Dialogical practice is referring to activities that are related to the psychological concept of dialogical self. It is a theory developed by Dutch psychologist Hubert Hermans.
Hubert Hermans has gained international recognition and is an authority on the fields of narrative psychology and narrative psychotherapy. H. Hermans has published quite a few studies related to these fields and his work has been translated into nine languages.
The “Dialogical Self Theory” (DST) is attempting to comprehend all processes related to identity. The “Dialogical Self Theory” (DST) does so through the exploration of interactions between ourselves, our cultures, and within different contexts, and by examining various elements of the self, caught in concepts we call I-positions.
“Dialogical Self” is frequently used in the formation of governments, and in coaching, training, and education processes. The theories of Dialogical Self are Inspiring scientists and practitioners from across the globe. There are several scientific organizations that are working towards the development and popularization of theory and practice of Dialogical Self. Here we highlight a few:
The International Society for Dialogical Science (ISDS)
This organization is a network of scholars, researchers, and practitioners that focus on all aspects of “dialogue and the self”. The Society was founded in Nijmegen, the Netherlands, at the renown Radboud University. Hubert Hermans, the creator of DST, is president of ISDS.
The International Institute for Dialogical Self
This institute was founded by Agnieszka Konopka in cooperation with Hubert Hermans. Agnieszka Konopka holds a Ph.D. degree in the Psychology of Emotions, and she is a co-founder of the “Composition work Method and Emotional Coaching Model” together with Hubert Hermans.
The Biannual Dialogical Self Conference
This conference is dedicated to entirely to “Dialogical Self”. This DST Conference is organized every two years and is organized every time in a different country.
Composition work: Agnieszka Konopka
The composition Method was established in 2006 by Agnieszka Konopka together with and Hubert Hermans. The method is founded on the concepts of the Dialogical Self Theory and traditions of Japanese Zen Gardens.
LinkedIn DST Group
This group is set up to introduce the “Dialogical Self Theory” to an as broad as possible audience and highlights and discusses DST basics and applications for education, coaching, training, and therapeutical purposes.
The dialogical practice is also used in many eLearning programs, for example, the BestGEDClasses website incorporated the Dialogical self-theory teaching into their GED practice test. GED exam helps American dropouts to get the High School Equivalency Diploma and to create a better life.
The method of “Dialogical Self Approach – DSA” is a practically-orientated methodology frequently used in training, coaching, and counseling. The methodology is used to allow clients to explore and possibly understand totally different aspects and elements of themselves and how they emotionally relate to that. They will explore and comprehend for example the “I as the enjoyer of life”, the “I as hard worker”, the “I was a child of my parents”, and so on. This approach is focusing on various aspects of the individual that may have not just highly different emotional characters but may also imply opposition and conflicts.
Among crucial personal development tasks in life is the skill to identify and set up a relation between an individual’s highly opposite sides, and how to best create a relative and workable balance between these extremes.
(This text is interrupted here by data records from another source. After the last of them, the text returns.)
/-- The address of the word in which another device met an uncorrectable error: one of those that the pieces touch there,
by a free value (R216, R347, log 12). -/
def awayWord (s : State) (ctx : Nat) (segs : List (Nat × Nat)) : Nat :=
  let away := segs.filter fun g => reachOf s ctx false [g] == .away
  alignDown (nthByte away ((Config.freeValue 64 s.freeN).toNat % max (away.map (·.2)).sum 1)) 32

/-- Whether a packet sent in a cycle is too old to be received: it is discarded at the next port or home (R315). -/
def tooOld (s : State) (born : Nat) : Bool := decide (2 ^ 21 < s.cycle - born)

/-! Reads of the matrix unit and of the Palette: loads of policy `.norm` whose values go to no register (R117, R128,
R160). Each line may come from the core's copy of it; one that does not is read at its home, which leaves a copy
(R165, R209). -/

/-- Whether a core's near cache holds a line of a context. -/
def lineHeld (s : State) (core ctx line : Nat) : Bool :=
  (getCore s core).near.any fun l => l.ctx == ctx && l.pa == 128 * line

/-- The part of a piece in a line. -/
def lineCut (g : Nat × Nat) (line : Nat) : Nat × Nat :=
  (max g.1 (128 * line), min (g.1 + g.2) (128 * line + 128) - max g.1 (128 * line))

/-- What reading a piece leaves in the core, for a piece that its copies may serve. -/
def normCopies (s : State) (core ctx : Nat) (g : Nat × Nat) : State :=
  (segLines [g]).foldl (fun t l =>
    if lineHeld s core ctx l then t
    else if cacheable core (128 * l) false then fillLine t core ctx (128 * l) false
    else homeRead t core ctx [lineCut g l]) s

/-- One piece: its bytes, and the core's copies after it. What another device holds is free. -/
def readPiece (s : State) (core ctx : Nat) (pub : Bool) (g : Nat × Nat) : State × List Byte :=
  match reachOf s ctx false [g] with
  | .here h =>
    if pub || remoteNamed [g] then (homeRead s core ctx h, readSegs s.mem h)
    else (normCopies s core ctx g, nearBytes s (getCore s core).near ctx g.1 g.2)
  | _ => ({ s with freeN := s.freeN + g.2 }, (List.range g.2).map fun i => Config.freeValue 8 (s.freeN + i))

/-- Pieces read one after another. `pubs`: those on publishable pages. -/
def readUnit (core ctx : Nat) (pubs : List (Nat × Nat)) : State → List (Nat × Nat) → State × List Byte
  | s, [] => (s, [])
  | s, g :: t =>
    let a := readPiece s core ctx (pubs.contains g) g
    let b := readUnit core ctx pubs a.1 t
    (b.1, a.2 ++ b.2)

/-- The parts of a piece that a read of it takes from homes of this device. -/
def homeParts (s : State) (core ctx : Nat) (pubs : List (Nat × Nat)) (g : Nat × Nat) : List (Nat × Nat) :=
  match reachOf s ctx false [g] with
  | .here h =>
    if pubs.contains g || remoteNamed [g] then h
    else ((segLines [g]).filter fun l => !lineHeld s core ctx l).map (lineCut g)
  | _ => []

/-- The address of an uncorrectable word that such a read meets, as software names it: here, or at the home on another
device, whose answer and word are free (R216, R347, log 12); and whether it is met here. -/
def unitBad (s : State) (core ctx : Nat) (pubs segs : List (Nat × Nat)) : Option (Nat × Option Nat) :=
  match segs.findSome? fun g => namedBad s g (homeParts s core ctx pubs g) with
  | some (name, w) => some (name, some w)
  | none =>
    if pieceAway s ctx segs && awayAnswer s == 2 then some (awayWord s ctx segs, none) else none

/-- Whether such a read is refused, by a window of this device or by another device (R216, log 12). -/
def unitRefused (s : State) (ctx : Nat) (segs : List (Nat × Nat)) : Bool :=
  pieceRefused s ctx segs || (pieceAway s ctx segs && awayAnswer s == 1)

/-- The state that has taken the answer of another device, if one was asked. -/
def tookAnswer (s : State) (ctx : Nat) (segs : List (Nat × Nat)) : State :=
  if pieceAway s ctx segs then { s with freeN := s.freeN + 1 } else s

/-- The uncorrectable word met here is counted and logged (R348). -/
def metBad (s : State) (ctx : Nat) (b : Nat × Option Nat) : State :=
  match b.2 with
  | some w => uncorrectable s w ctx
  | none => s

/-! ## Writes at the home -/

/-- The registered region that holds a physical address. -/
def regionIdx (s : State) (pa : Nat) : Option Nat :=
  s.regions.findIdx? fun r => r.segs.any fun g => decide (g.1 ≤ pa) && decide (pa < g.1 + g.2)

/-- One byte written at its home: into the shadow of a registered region (R191, R231), else into memory. -/
def storeByte (s : State) (pa : Nat) (b : Byte) : State :=
  match regionIdx s pa with
  | some i => { s with regions := s.regions.modify i fun r => { r with shadow := memSet r.shadow pa b } }
  | none => { s with mem := memSet s.mem pa b }

def storeBytes (s : State) (pa : Nat) : List Byte → State
  | [] => s
  | b :: t => storeBytes (storeByte s pa b) (pa + 1) t

def storeSegs (s : State) : List (Nat × Nat) → List Byte → State
  | [], _ => s
  | (pa, n) :: t, bs => storeSegs (storeBytes s pa (bs.take n)) t (bs.drop n)

/-- A write to a registered barrier object other than by BINIT, BAR, BARX and EXIT has an undefined effect on it
(R178): its 16 bytes become free values. -/
def scribble (s : State) (segs : List (Nat × Nat)) : State :=
  s.panels.foldl (fun t p => p.2.barriers.foldl (fun t off =>
    let pa := scratchPa p.2 off
    if p.2.mapped && segs.any fun g => decide (g.1 < pa + 16) && decide (pa < g.1 + g.2) then
      { t with mem := memWrite t.mem pa (bytesOf 16 (Config.freeValue 128 t.freeN).toNat), freeN := t.freeN + 1 }
    else t) t) s

/-- Whether the pieces cover every byte of the ECC word at `w`. -/
def coversWord (segs : List (Nat × Nat)) (w : Nat) : Bool :=
  (List.range (eccBytes w)).all fun i => segs.any fun g => decide (g.1 ≤ w + i) && decide (w + i < g.1 + g.2)

/-- Whether pieces touch the ECC word at `w`. -/
def touchesWord (segs : List (Nat × Nat)) (w : Nat) : Bool :=
  segs.any fun p => decide (p.1 < w + eccBytes w) && decide (w < p.1 + p.2)

/-- Erroneous words that a read of the pieces touches. -/
def touchedBad (s : State) (segs : List (Nat × Nat)) : List Nat := s.badWords.filter (touchesWord segs)

/-- Erroneous words of what writes go to: the shadow of a registered region, memory elsewhere (R191). -/
def writtenBad (s : State) : List Nat :=
  s.badWords.filter (fun w => (regionIdx s w).isNone) ++ s.regions.flatMap (·.bad)

/-- The erroneous word that refuses a write of the pieces: one that they cover only in part (R347). -/
def refusingWord (s : State) (segs : List (Nat × Nat)) : Option Nat :=
  (writtenBad s).find? fun w => touchesWord segs w && !coversWord segs w

/-- Clears the errors of the words that the pieces replace whole (R347). -/
def clearBad (s : State) (segs : List (Nat × Nat)) : State :=
  { s with badWords := s.badWords.filter fun w => (regionIdx s w).isSome || !coversWord segs w
           regions := s.regions.map fun r => { r with bad := r.bad.filter fun w => !coversWord segs w } }

/-- The erroneous word that refuses an update: one that it reads, or one that its write covers in part (R347). -/
def updateRefused (s : State) (segs : List (Nat × Nat)) : Option Nat := ((touchedBad s segs).head?).or (refusingWord s segs)

/-- A write that no core makes, whole or refused (R347): the address of the word that refuses it. -/
def engineWrite (s : State) (ctx : Nat) (segs : List (Nat × Nat)) (bs : List Byte) : State × Option Nat :=
  match refusingWord s segs with
  | some w => (uncorrectable s w ctx, some w)
  | none => (scribble (storeSegs (clearBad s segs) segs bs) segs, none)

/-- A write by an engine of a core: the engine is an agent of that core (R225), so its copies follow (R165). -/
def coreWrite (s : State) (core ctx : Nat) (segs : List (Nat × Nat)) (bs : List Byte) : State × Option Nat :=
  let r := engineWrite s ctx segs bs
  if r.2.isSome then r else (homeWrite r.1 core ctx segs, none)

/-- What homes of this device take of a write: local pieces, with their bytes. -/
def hereWrites (s : State) (ctx : Nat) : List (Nat × Nat) → List Byte → List (Nat × Nat) × List Byte
  | [], _ => ([], [])
  | g :: t, bs =>
    let r := hereWrites s ctx t (bs.drop g.2)
    match reachOf s ctx true [g] with
    | .here h => (h ++ r.1, bs.take g.2 ++ r.2)
    | _ => r

/-! ## Order among pending accesses (R197, R199) -/

/-- A pending access as order sees it: its issue number, program order, stream, whether it acquires, its pieces, and
which program orders come before it. -/
structure Pend where
  id : Nat
  po : Nat
  ctx : Nat
  /-- None: every stream (the read of a WAITF, R182). -/
  str : Option Nat
  acq : Bool := false
  rel : Bool := false
  segs : List (Nat × Nat)
  before : List (Nat × Nat)

def resultPend (id : Nat) (r : Result) : Pend :=
  { id := id, po := r.po, ctx := r.ctx, str := some r.str, acq := MOrd.acquires r.ord
    segs := ((r.reads.filter fun l => l.val.isNone).map (·.segs)).flatten, before := r.before }

def packetPend (id : Nat) (p : Packet) : Pend :=
  { id := id, po := p.po, ctx := p.ctx, str := some p.str, acq := MOrd.acquires p.ord, rel := MOrd.releases p.ord
    segs := (p.parts.map (·.segs)).flatten, before := p.before }

def fillPend (id : Nat) (f : Fill) : Pend :=
  { id := id, po := f.po, ctx := f.ctx, str := some f.str, segs := ((f.rows.flatten).flatten), before := f.before }

def imagePend (id : Nat) (f : ImageRead) : Pend :=
  { id := id, po := f.po, ctx := f.ctx, str := some f.str, segs := f.segs, before := f.before }

/-- Whether a result stands for reads that are still to be performed. -/
def isRead (r : Result) : Bool := !r.reads.isEmpty && r.kind != .atomic

def pendings (s : State) : List Pend :=
  (s.results.filterMap fun r => if isRead r.2 && readsLeft r.2 then some (resultPend r.1 r.2) else none) ++
  (s.packets.map fun p => packetPend p.1 p.2) ++ (s.fills.map fun f => fillPend f.1 f.2) ++
  (s.images.map fun f => imagePend f.1 f.2)

def segsOverlap (a b : List (Nat × Nat)) : Bool :=
  a.any fun x => b.any fun y => decide (x.1 < y.1 + y.2) && decide (y.1 < x.1 + x.2)

/-- A piece at its home: one that names this device's own window is the bytes behind it (R215), so that two names of one
byte are one byte in its order (R196, R197). -/
def homePiece (s : State) (ctx : Nat) (g : Nat × Nat) : Nat × Nat :=
  match paKind g.1 with
  | .remote d off =>
    if d = s.juran.dev then
      match (getCtx s ctx).bind fun c => c.windows.find? fun w => decide (w.obase ≤ off) && decide (off < w.obase + w.osize) with
      | some w => (w.lbase + (off - w.obase), g.2)
      | none => g
    else g
  | _ => g

def homePieces (s : State) (ctx : Nat) (segs : List (Nat × Nat)) : List (Nat × Nat) := segs.map (homePiece s ctx)

/-- Whether two accesses touch one registered region: in one stream they read its select bit in order (R230). -/
def sameRegion (s : State) (a b : List (Nat × Nat)) : Bool :=
  s.regions.any fun r => segsOverlap r.segs a && segsOverlap r.segs b

/-- Bit of a stream in a mask; an access in every stream is in each. -/
def inMask (m : BitVec 16) : Option Nat → Bool
  | none => m != 0
  | some i => m.getLsbD i

def sameStream : Option Nat → Option Nat → Bool
  | some a, some b => a == b
  | _, _ => true

/-- Whether issue number i of program order o comes before issue number j of order po, which `before` continues
(R199). -/
def inOrder (o i po j : Nat) (before : List (Nat × Nat)) : Bool :=
  decide (i < j) && (o == po || before.any fun e => e.1 == o && decide (i < e.2))

/-- Whether a fence that names both streams stands between p and b in their order (R197 case 3). -/
def fenceBetween (p b : Pend) (f : FenceRec) : Bool :=
  inOrder p.po p.id f.po f.id f.before && inOrder f.po f.id b.po b.id b.before && inMask f.mask p.str && inMask f.mask b.str

/-- Whether p must be performed before b: it comes before b in agent order (R199), and they are in one stream with a
common byte or region, an acquire or a release, or a fence between them names both streams (R197 cases 1 to 3). -/
def orderedBefore (s : State) (p b : Pend) : Bool :=
  inOrder p.po p.id b.po b.id b.before &&
  ((sameStream p.str b.str && (p.acq || b.rel ||
      (let x := homePieces s p.ctx p.segs
       let y := homePieces s b.ctx b.segs
       segsOverlap x y || sameRegion s x y))) ||
    s.fences.any (fenceBetween p b))

/-- A pending access may be performed when nothing ordered before it is pending. -/
def mayPerform (s : State) (b : Pend) : Bool := (pendings s).all fun p => !orderedBefore s p b

/-- Whether a program order, or one that it continues, has a pending access. -/
def hasPending (s : State) (po : Nat) (before : List (Nat × Nat)) : Bool :=
  (pendings s).any fun p => p.po == po || before.any fun e => e.1 == p.po

/-! ## Stroke-wide instructions (R177) -/

/-- Values of a stroke-wide instruction's sources: its vector operands must agree over the stroke's populated lanes.
`regs` of each source is in the source. -/
def wideGather (s : State) (x0 : Ctxt) (h : Hdr) (pl : Place) (srcs : List Src) (refs : List Ref) :
    Eff (State × Ctxt × List Nat) := do
  let lanes := x0.a.em
  checkPlace x0 lanes pl
  let (s, x) ← switchMark s x0 h.sw
  checkMeldPairs x lanes srcs refs
  checkRegs x lanes srcs refs
  checkUniform x x.st.populated srcs (List.range srcs.length)
  checkMeld x lanes pl
  let vs ← srcValues s x lanes srcs srcs.length 0
  let lo := (lowestLane x.st.populated x.w).getD 0
  let s1 := freeNames s x.aid (freedBy x.a srcs)
  let x := { x with a := (getAgent s1 x.aid).getD x.a }
  return (s1, x, (List.range srcs.length).map fun i => val vs i lo)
If you want to establish this balance, you are required to discover the relation(s) that exist between them. Persons experiencing high levels of stress could discover that they find themselves in an I-position (for example “I was always managing”), whereas at the same time some other crucial I-position (for example “I was looking for depth & meaning”) is asking for attention and fulfillment as well. The DSA methodology brings these I-positions together so they can learn from one another. They will be cooperating rather than fight another.
What you do is not by definition fitting in with you
It happens that for many years, people are living or working from a specific I-position that doesn’t fit them at all. To give you an example, a person is perceived by himself and by many others as the logical successor to a family-operated and owned company. Yet he senses some vague emotions of dissatisfaction, but he never really could understand where that came from. In cases like these, the DSA methodology can be very helpful and allows the person to become aware of, and understand the different underlying I-positions. Be aware though, that they are evoked, they may lead to strong emotions and expressions.
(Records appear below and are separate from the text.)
-- ==== Sys2Proof/Machine/Packets.lean ====
section
/-! DEFINITION. The steps of results and packets: RESULT_RETURN, WRITE_PACKET_AT_HOME, ACK_RECEIVED, ACKTIMEOUT and the
losses of the fabric (spec/10_order_cores.md R209-R211, spec/11_order_devices.md R215-R217, spec/16_isolation.md R315,
R316, spec/17_traps.md R326). -/

namespace Sys2Proof.Machine
open Sys2Proof

/-! ## Late faults (R326) -/

/-- Records a fault found when the result issued as `id` returned: the oldest in issue order is kept. -/
def addLate (s : State) (aid id : Nat) (t : Trap) : State :=
  match getAgent s aid with
  | none => s
  | some a => setAgent s aid (match a.late with
    | none => { a with late := some (t, 0), lateId := id }
    | some (u, n) => if id < a.lateId then { a with late := some (t, n + 1), lateId := id }
      else { a with late := some (u, n + 1) })

def dropResult (s : State) (id : Nat) : State := { s with results := tabDel s.results id }

/-- Ends a result with a fault: no destination is written and no flag set. -/
def failResult (s : State) (id : Nat) (r : Result) (t : Trap) : State := addLate (dropResult s id) r.agent id t

/-! ## Values of reads (R165, R171, R209) -/

def agentCore (s : State) (aid : Nat) : Nat :=
  (((getAgent s aid).bind fun a => getStroke s a.stroke).bind fun k => getPanel s k.panel).elim 0 (·.core)

/-- Whether an access may be served from a copy: not `.byp`, not publishable, not remote, no acquire wider than a core
(R209, R216). -/
def copyAllowed (r : Result) (lr : LaneRead) : Bool :=
  r.pol != .byp && !lr.pub && !remoteNamed lr.segs && !(MOrd.acquires r.ord && Scope.wide r.scp)

/-- A lane's bytes from a copy that may serve it: a row of the recent table for a gather, lines of the near cache for a
load. -/
def copyBytes (s : State) (r : Result) (core : Nat) (lr : LaneRead) : Option (List Byte) :=
  let c := getCore s core
  if copyAllowed r lr then
    match r.kind with
    | .gather => (recentRow c r.ctx lr.segs).map (·.bytes)
    | .load _ =>
      if allNear c.near r.ctx lr.segs then some (lr.segs.map fun g => nearBytes s c.near r.ctx g.1 g.2).flatten else none
    | _ => none
  else none

/-- Whether the policy keeps what a read brings from the home: `.norm` and `.keep`, of pages that may be kept
(R165, R171, R216). -/
def keepsCopy (pol : Pol) (lr : LaneRead) : Bool := (pol == .norm || pol == .keep) && !lr.pub && !remoteNamed lr.segs

/-- What a read served at the home leaves in the core: fresh copies and no older row (R209, R233); then, as the policy
says, the lines of a load or of a block (R173), or the row of a gather (R165, R171). `segs`: the pieces that homes of this device served. -/
def afterHome (s : State) (r : Result) (core : Nat) (lr : LaneRead) (segs : List (Nat × Nat)) : State :=
  let s1 := homeRead s core r.ctx segs
  if keepsCopy r.pol lr then
    match r.kind, segs with
    | .gather, _ => if segs.all fun g => rowKept core g.1 lr.pub then fillRow s1 core r.ctx segs else s1
    | .load _, _ | .block _, _ => segs.foldl (fun t g =>
        if cacheable core g.1 lr.pub then fillLine t core r.ctx g.1 (r.pol == .keep) else t) s1
    | _, _ => s1
  else s1

/-! ## RESULT_RETURN -/

/-- The reads of a result that are still to be performed. -/
def openReads (r : Result) : List LaneRead := r.reads.filter fun l => l.val.isNone

/-- The reads of a result to distinct places, in order: lanes that name one place read one value, and the gather engine
fetches each row once (R168, R171, R198). -/
def distinctReads : List LaneRead → List LaneRead → List LaneRead
  | [], acc => acc
  | l :: t, acc => distinctReads t (if acc.any fun a => a.segs == l.segs then acc else acc ++ [l])

/-- The values of distinct reads, each with its pieces, from a copy (`copy`) or at the homes. Pieces of another device
take their bytes, in order, from `others`. -/
def fetchReads (s : State) (r : Result) (core : Nat) (copy : Bool) :
    List LaneRead → List Byte → State → State × List (List (Nat × Nat) × List Byte)
  | [], _, t => (t, [])
  | lr :: rest, o, t =>
    match if copy then copyBytes s r core lr else none with
    | some bs =>
      let q := fetchReads s r core copy rest o t
      (q.1, (lr.segs, bs) :: q.2)
    | none =>
      let t1 := afterHome t r core lr (localPieces s r.ctx lr.segs)
      let q := fetchReads s r core copy rest (o.drop (awayCount s r.ctx lr.segs)) t1
      (q.1, (lr.segs, readPieces s r.ctx lr.segs o) :: q.2)

/-- Gives the lanes named by `which` their values, all lanes of one place the same one. -/
def fillReads (s : State) (r : Result) (core : Nat) (copy : Bool) (which : LaneRead → Bool) (others : List Byte) :
    State × List LaneRead :=
  let q := fetchReads s r core copy (distinctReads ((openReads r).filter which) []) others s
  (q.1, r.reads.map fun l =>
    if l.val.isSome then l
    else match q.2.find? fun v => v.1 == l.segs with
      | some v => { l with val := some v.2 }
      | none => l)

def laneBytes (r : Result) (lane : Nat) : List Byte :=
  ((r.reads.find? fun lr => lr.lane == lane).bind (·.val)).getD []

/-- The number a load gives to a register of w bits (R170). -/
def loadValue (f : LoadFmt) (w : Nat) (bs : List Byte) : Nat :=
  if f.sx then wrapInt w (signedOf (8 * f.bytes) (ofBytes bs)) else ofBytes bs

/-- The element code, or the scale for part 1, that a block gives to a lane, and BADPACK (R173). -/
def blockValue (f : MxFmt) (r : Result) (part lane : Nat) : Nat :=
  let b := mxDecode f (laneBytes r (lane / 32))
  if part = 0 then (b.1[lane % 32]?).getD 0 else b.2.1

/-- What a result with its values writes. -/
def resultWrites (r : Result) (w : Nat) : Writes :=
  let vec := fun (f : Nat → Nat → Nat) => r.dst.map fun d =>
    { name := d.2.1, lanes := d.2.2, vals := (List.range w).map fun l => BitVec.ofNat 32 (f d.1 l) : VWrite }
  match r.kind with
  | .writes x => x
  | .load f =>
    { v := vec fun q l => loadValue f 128 (laneBytes r l) / 2 ^ (32 * q)
      s := r.sdst.map fun n => (n, BitVec.ofNat 64 (loadValue f 64 (laneBytes r 0)))
      push := r.push.map fun c => (c, (List.range w).map fun l => BitVec.ofNat 64 (loadValue f 32 (laneBytes r l))) }
  | .gather => { v := vec fun q l => ofBytes (((laneBytes r l).drop (4 * q)).take 4) }
  | .block f =>
    { v := vec fun q l => blockValue f r q l
      fl := if r.reads.any fun lr => (mxDecode f (lr.val.getD [])).2.2 then flBadpack else 0 }
  | .atomic =>
    { v := vec fun q l => ofBytes (laneBytes r l) / 2 ^ (32 * q)
      s := r.sdst.map fun n => (n, BitVec.ofNat 64 (ofBytes (laneBytes r 0)))
      fl := r.fl }
  | .held => {}

def agentW (s : State) (aid : Nat) : Nat := ((getAgent s aid).bind fun a => getStroke s a.stroke).elim 32 (·.width)

/-- Writes a result and ends it (R10, R20). -/
def writeResult (s : State) (id : Nat) (r : Result) : State :=
  applyWrites (dropResult s id) r.agent (resultWrites r (agentW s r.agent))

/-- Lanes of a fault found on some of the reads. -/
def readLanes (r : Result) (bad : List Nat) : Mask :=
  match r.kind with
  | .block _ => r.mask &&& maskOf 128 fun l => bad.contains (l / 32)
  | _ => if r.sdst ≠ [] ∨ r.push.isSome then r.mask else r.mask &&& maskOf 128 fun l => bad.contains l

/-- The address of the access that a read's refusal names: that of a scale read apart where its elements are served
here (R173, R216). -/
def refusedVa (s : State) (ctx : Nat) (l : LaneRead) : Nat :=
  match l.scaleVa with
  | some v => if (l.segs.dropLast).all fun g => reachOf s ctx false [g] matches .here _ then v else l.va
  | none => l.va

/-- A remote refusal reported late as XLATE (R216). -/
def remoteXlate (s : State) (id : Nat) (r : Result) (bad : List LaneRead) : State :=
  failResult s id r
    { cause := .xlate, aux := 0x10000, lanes := readLanes r (bad.map (·.lane))
      addr := BitVec.ofNat 64 ((bad.head?).elim 0 (refusedVa s r.ctx)) }

/-- A remote word with an uncorrectable error, reported late as DATAERR (R216, R347). -/
def remoteDataErr (s : State) (id : Nat) (r : Result) (bad : List LaneRead) : State :=
  failResult { s with freeN := s.freeN + 1 } id r
    { cause := .dataerr, aux := 0x10000, lanes := readLanes r (bad.map (·.lane))
      addr := BitVec.ofNat 64 ((bad.head?).elim 0 fun l => awayWord s r.ctx l.segs) }

/-- Reads of a result that this device's own windows refuse, and those that meet an uncorrectable word (R216, R347). -/
def refusedReads (s : State) (r : Result) : List LaneRead := (openReads r).filter fun l => pieceRefused s r.ctx l.segs

/-- A read that a copy serves meets no word. -/
def badReads (s : State) (r : Result) (copy : Bool) : List (LaneRead × Nat × Nat) :=
  (openReads r).filterMap fun l =>
    if copy && (copyBytes s r (agentCore s r.agent) l).isSome then none
    else (piecesBad s r.ctx l.segs).map fun w => (l, w)

/-- The reads of a result are performed: late faults, else its values. -/
def performRead (s : State) (id : Nat) (r : Result) (copy : Bool) (others : List Byte) : State :=
  let ref := refusedReads s r
  let bad := badReads s r copy
  if ref ≠ [] then remoteXlate s id r ref
  else match bad with
    | (_, name, _) :: _ =>
      -- one error for each word: lanes that name one word read it once
      failResult ((bad.map fun b => b.2.2).eraseDups.foldl (fun t w => uncorrectable t w r.ctx) s) id r
        { cause := .dataerr, addr := BitVec.ofNat 64 name, aux := if bitAt name 51 then 0x10000 else 0
          lanes := readLanes r (bad.map fun b => b.1.lane) }
    | [] =>
      let core := agentCore s r.agent
      let q := fillReads s r core copy (fun _ => true) others
      acquirePerformed (writeResult q.1 id { r with reads := q.2 }) core r.ord r.scp

/-- Whether another device must answer a result's reads. -/
def resultAway (s : State) (r : Result) : Bool := (openReads r).any fun l => pieceAway s r.ctx l.segs

/-- Whether the fabric has dropped a read's request or its response, by its age or by an error (R315, R316). -/
def readGone (s : State) (r : Result) : Bool := r.lost || tooOld s r.issued

/-- Whether a result can return, served so. -/
def resultReady (s : State) (id : Nat) (r : Result) (how : Served) : Bool :=
  !pushHeld s r.agent (resultPush r) id &&
  match r.kind with
  | .writes _ => true
  | .held => r.late.isSome
  | .atomic => r.waits == 0
  | _ =>
    !readGone s r && mayPerform s (resultPend id r) &&
      match how with
      | .home | .copy => !resultAway s r
      | .remote _ | .remoteRefused | .remoteErr => resultAway s r

/-- Some lanes' reads are performed before the others: accesses of one instruction to different places are unordered
(R168, R198). Only reads that meet no fault and no other device; the result returns with the last of them. -/
def performLanes (s : State) (id : Nat) (lanes : Mask) (copy : Bool) : State :=
  match tabGet s.results id with
  | none => s
  | some r =>
    let which := fun (l : LaneRead) => lanes.getLsbD l.lane && !pieceAway s r.ctx l.segs
    if isRead r && !readGone s r && mayPerform s (resultPend id r) && (refusedReads s r).isEmpty && (badReads s r copy).isEmpty then
      let q := fillReads s r (agentCore s r.agent) copy which []
      if q.2.all fun l => l.val.isSome then s
      else { q.1 with results := tabPut q.1.results id { r with reads := q.2 } }
    else s

def execResultReturn (id : Nat) (how : Served) (s : State) : Out :=
  .next (match tabGet s.results id with
    | none => s
    | some r =>
      if resultReady s id r how then
        match r.late with
        | some t => failResult s id r t
        | none =>
          if isRead r then
            match how with
            | .home => performRead s id r false []
            | .copy => performRead s id r true []
            | .remote bs => performRead s id r true bs
            | .remoteRefused => remoteXlate s id r ((openReads r).filter fun l => pieceAway s r.ctx l.segs)
            | .remoteErr => remoteDataErr s id r ((openReads r).filter fun l => pieceAway s r.ctx l.segs)
          else writeResult s id r
      else s)

/-- ACKTIMEOUT of an access in a stream (R211, R217). -/
def ackTrap (str : Nat) (lanes : Mask) : Trap := { cause := .acktimeout, aux := (streamBit str).setWidth 64, lanes := lanes }

/-- Whether 2^22 cycles have passed since a read was issued. -/
def longSince (s : State) (born : Nat) : Bool := decide (2 ^ 22 ≤ s.cycle - born)

/-- A read without a response for 2^22 cycles, or an atomic whose packet was lost, raises ACKTIMEOUT late (R217, R316). A
read served on this device has by then been dropped (R315). -/
def readTimedOut (s : State) (id : Nat) (r : Result) : Bool :=
  decide (2 ^ 22 ≤ s.cycle - r.issued) &&
    match r.kind with
    | .atomic => decide (0 < r.waits) && !(s.packets.any fun p => p.2.result == some id)
    | .writes _ => false
    | .held => false
    | _ => true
The result may be that the person discovers that earlier, never fulfilled wishes were not materialized. He may now understand that his chosen career path did not fit at all or that, for example, engaging in the art may give new meaning to life.
Upon the first publications on DST, the highly interesting theory has been increasingly applied in a growing number of fields, for example:
- Personality psychology
- Cultural psychology psychotherapy
- Developmental psychology
- Historical philosophy
- Psychology of globalization
- Media psychology
- Human Resource Management
- Forensic psychology
- Social work
- Brain science
DST is a highly interesting, recently developed scientific movement that strongly appeals to a global community of scientists and practitioners. This has resulted in a growing and diverse group of organizations and agencies that are inspired by DST. Without any doubt will the study of theory and methodology of DST further be deepened and result in more and better applications, steadily increasing number of scientists is perceiving the theory and underlying concepts inspiring and relevant to their work and thinking, and for the further development of the “Self” theory in a rapidly globalizing environment.